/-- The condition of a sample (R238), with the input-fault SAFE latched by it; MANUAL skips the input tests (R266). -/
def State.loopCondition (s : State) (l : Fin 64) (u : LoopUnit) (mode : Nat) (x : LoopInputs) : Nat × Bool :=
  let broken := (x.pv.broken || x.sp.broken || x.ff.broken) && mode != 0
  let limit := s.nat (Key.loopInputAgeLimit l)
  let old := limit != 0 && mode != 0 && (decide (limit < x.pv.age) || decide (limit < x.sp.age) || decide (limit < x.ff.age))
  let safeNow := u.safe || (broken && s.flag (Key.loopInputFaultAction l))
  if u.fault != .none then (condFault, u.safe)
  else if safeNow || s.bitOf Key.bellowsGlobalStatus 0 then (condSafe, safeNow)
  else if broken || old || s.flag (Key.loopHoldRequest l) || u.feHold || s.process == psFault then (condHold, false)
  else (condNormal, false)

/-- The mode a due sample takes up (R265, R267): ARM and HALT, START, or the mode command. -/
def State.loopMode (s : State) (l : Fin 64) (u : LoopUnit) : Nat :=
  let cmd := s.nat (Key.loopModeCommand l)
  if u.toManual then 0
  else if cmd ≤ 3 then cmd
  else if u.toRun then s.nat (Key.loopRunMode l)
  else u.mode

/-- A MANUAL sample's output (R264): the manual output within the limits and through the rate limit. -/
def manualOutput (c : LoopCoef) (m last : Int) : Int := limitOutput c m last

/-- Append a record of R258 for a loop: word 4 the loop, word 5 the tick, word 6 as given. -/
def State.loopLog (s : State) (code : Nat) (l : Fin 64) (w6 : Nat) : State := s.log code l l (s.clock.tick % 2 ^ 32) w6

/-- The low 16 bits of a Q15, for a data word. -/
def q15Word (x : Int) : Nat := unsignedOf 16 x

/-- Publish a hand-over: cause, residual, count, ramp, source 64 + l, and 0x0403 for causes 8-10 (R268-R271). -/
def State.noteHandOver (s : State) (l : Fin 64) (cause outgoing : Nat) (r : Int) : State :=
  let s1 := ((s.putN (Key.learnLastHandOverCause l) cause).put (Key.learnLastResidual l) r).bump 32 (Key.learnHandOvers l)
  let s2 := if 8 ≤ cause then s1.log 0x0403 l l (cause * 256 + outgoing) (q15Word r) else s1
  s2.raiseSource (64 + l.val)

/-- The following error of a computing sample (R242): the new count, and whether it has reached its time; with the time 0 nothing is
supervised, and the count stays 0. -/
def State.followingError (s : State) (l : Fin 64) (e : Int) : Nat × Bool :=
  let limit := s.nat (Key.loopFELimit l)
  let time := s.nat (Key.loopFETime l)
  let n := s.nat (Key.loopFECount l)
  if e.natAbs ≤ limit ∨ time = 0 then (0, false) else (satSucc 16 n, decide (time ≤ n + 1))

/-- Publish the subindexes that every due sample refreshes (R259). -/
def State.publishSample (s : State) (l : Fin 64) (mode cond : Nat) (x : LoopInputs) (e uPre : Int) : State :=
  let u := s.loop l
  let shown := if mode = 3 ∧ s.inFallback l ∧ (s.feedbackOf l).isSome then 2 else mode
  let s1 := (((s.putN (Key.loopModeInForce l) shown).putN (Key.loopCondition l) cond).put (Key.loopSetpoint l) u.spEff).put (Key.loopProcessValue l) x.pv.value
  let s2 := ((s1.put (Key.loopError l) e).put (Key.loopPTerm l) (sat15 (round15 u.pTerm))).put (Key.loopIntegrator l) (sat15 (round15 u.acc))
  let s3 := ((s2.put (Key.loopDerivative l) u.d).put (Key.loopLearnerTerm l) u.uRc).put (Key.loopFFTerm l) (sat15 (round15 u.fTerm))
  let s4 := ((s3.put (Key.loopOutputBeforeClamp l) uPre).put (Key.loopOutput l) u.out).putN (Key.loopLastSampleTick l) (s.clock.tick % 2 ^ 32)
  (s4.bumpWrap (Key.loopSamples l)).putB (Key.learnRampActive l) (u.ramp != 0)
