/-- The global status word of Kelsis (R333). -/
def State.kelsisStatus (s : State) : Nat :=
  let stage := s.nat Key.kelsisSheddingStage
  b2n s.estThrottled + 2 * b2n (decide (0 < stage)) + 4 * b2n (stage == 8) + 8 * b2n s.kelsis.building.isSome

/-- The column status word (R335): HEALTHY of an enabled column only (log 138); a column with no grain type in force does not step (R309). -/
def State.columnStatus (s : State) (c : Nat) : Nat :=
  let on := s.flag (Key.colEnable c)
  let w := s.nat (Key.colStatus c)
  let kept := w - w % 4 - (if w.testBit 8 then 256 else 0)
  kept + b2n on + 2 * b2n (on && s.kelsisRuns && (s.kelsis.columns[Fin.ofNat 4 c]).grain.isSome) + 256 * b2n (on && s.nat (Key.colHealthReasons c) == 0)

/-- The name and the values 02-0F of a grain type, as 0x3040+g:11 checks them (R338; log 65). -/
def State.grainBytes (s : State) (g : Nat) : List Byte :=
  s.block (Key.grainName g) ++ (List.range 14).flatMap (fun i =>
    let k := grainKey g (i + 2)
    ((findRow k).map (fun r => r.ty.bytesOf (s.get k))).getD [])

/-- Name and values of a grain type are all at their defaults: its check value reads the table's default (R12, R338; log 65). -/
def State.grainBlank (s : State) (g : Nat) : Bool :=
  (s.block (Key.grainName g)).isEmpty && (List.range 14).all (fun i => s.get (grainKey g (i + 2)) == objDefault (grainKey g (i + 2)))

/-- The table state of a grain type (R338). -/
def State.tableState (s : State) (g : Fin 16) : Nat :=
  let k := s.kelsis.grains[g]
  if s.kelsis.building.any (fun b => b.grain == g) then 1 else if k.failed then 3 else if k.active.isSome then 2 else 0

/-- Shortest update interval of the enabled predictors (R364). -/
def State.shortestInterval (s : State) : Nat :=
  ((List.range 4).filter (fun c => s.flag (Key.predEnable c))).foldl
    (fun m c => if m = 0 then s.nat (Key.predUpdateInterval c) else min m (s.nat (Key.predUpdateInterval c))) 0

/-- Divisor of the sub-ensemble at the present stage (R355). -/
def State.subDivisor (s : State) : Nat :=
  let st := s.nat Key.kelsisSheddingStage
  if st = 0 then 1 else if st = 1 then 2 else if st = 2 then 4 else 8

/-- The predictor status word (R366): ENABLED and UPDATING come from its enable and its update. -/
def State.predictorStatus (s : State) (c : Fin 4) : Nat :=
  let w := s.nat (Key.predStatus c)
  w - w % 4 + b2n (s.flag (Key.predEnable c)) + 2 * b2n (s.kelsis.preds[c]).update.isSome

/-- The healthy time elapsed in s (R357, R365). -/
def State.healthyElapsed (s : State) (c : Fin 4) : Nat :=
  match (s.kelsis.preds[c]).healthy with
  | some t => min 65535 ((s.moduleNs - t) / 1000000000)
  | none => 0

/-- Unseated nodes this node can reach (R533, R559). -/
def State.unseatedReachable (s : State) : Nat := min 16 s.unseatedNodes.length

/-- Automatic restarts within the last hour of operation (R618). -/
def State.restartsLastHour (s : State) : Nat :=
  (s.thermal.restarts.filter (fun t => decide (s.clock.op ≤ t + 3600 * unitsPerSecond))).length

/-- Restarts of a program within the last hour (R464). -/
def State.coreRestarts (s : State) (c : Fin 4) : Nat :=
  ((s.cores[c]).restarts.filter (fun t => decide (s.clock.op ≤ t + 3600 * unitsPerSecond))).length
************
Task to complete ::
From the very first line of the data through the line with "mode command. -/" in it, please reproduce each line exactly and output nothing more.

Response to this task ::
/-- The condition of a sample (R238), with the input-fault SAFE latched by it; MANUAL skips the input tests (R266). -/
def State.loopCondition (s : State) (l : Fin 64) (u : LoopUnit) (mode : Nat) (x : LoopInputs) : Nat × Bool :=
  let broken := (x.pv.broken || x.sp.broken || x.ff.broken) && mode != 0
  let limit := s.nat (Key.loopInputAgeLimit l)
  let old := limit != 0 && mode != 0 && (decide (limit < x.pv.age) || decide (limit < x.sp.age) || decide (limit < x.ff.age))
  let safeNow := u.safe || (broken && s.flag (Key.loopInputFaultAction l))
  if u.fault != .none then (condFault, u.safe)
  else if safeNow || s.bitOf Key.bellowsGlobalStatus 0 then (condSafe, safeNow)
  else if broken || old || s.flag (Key.loopHoldRequest l) || u.feHold || s.process == psFault then (condHold, false)
  else (condNormal, false)

/-- The mode a due sample takes up (R265, R267): ARM and HALT, START, or the mode command. -/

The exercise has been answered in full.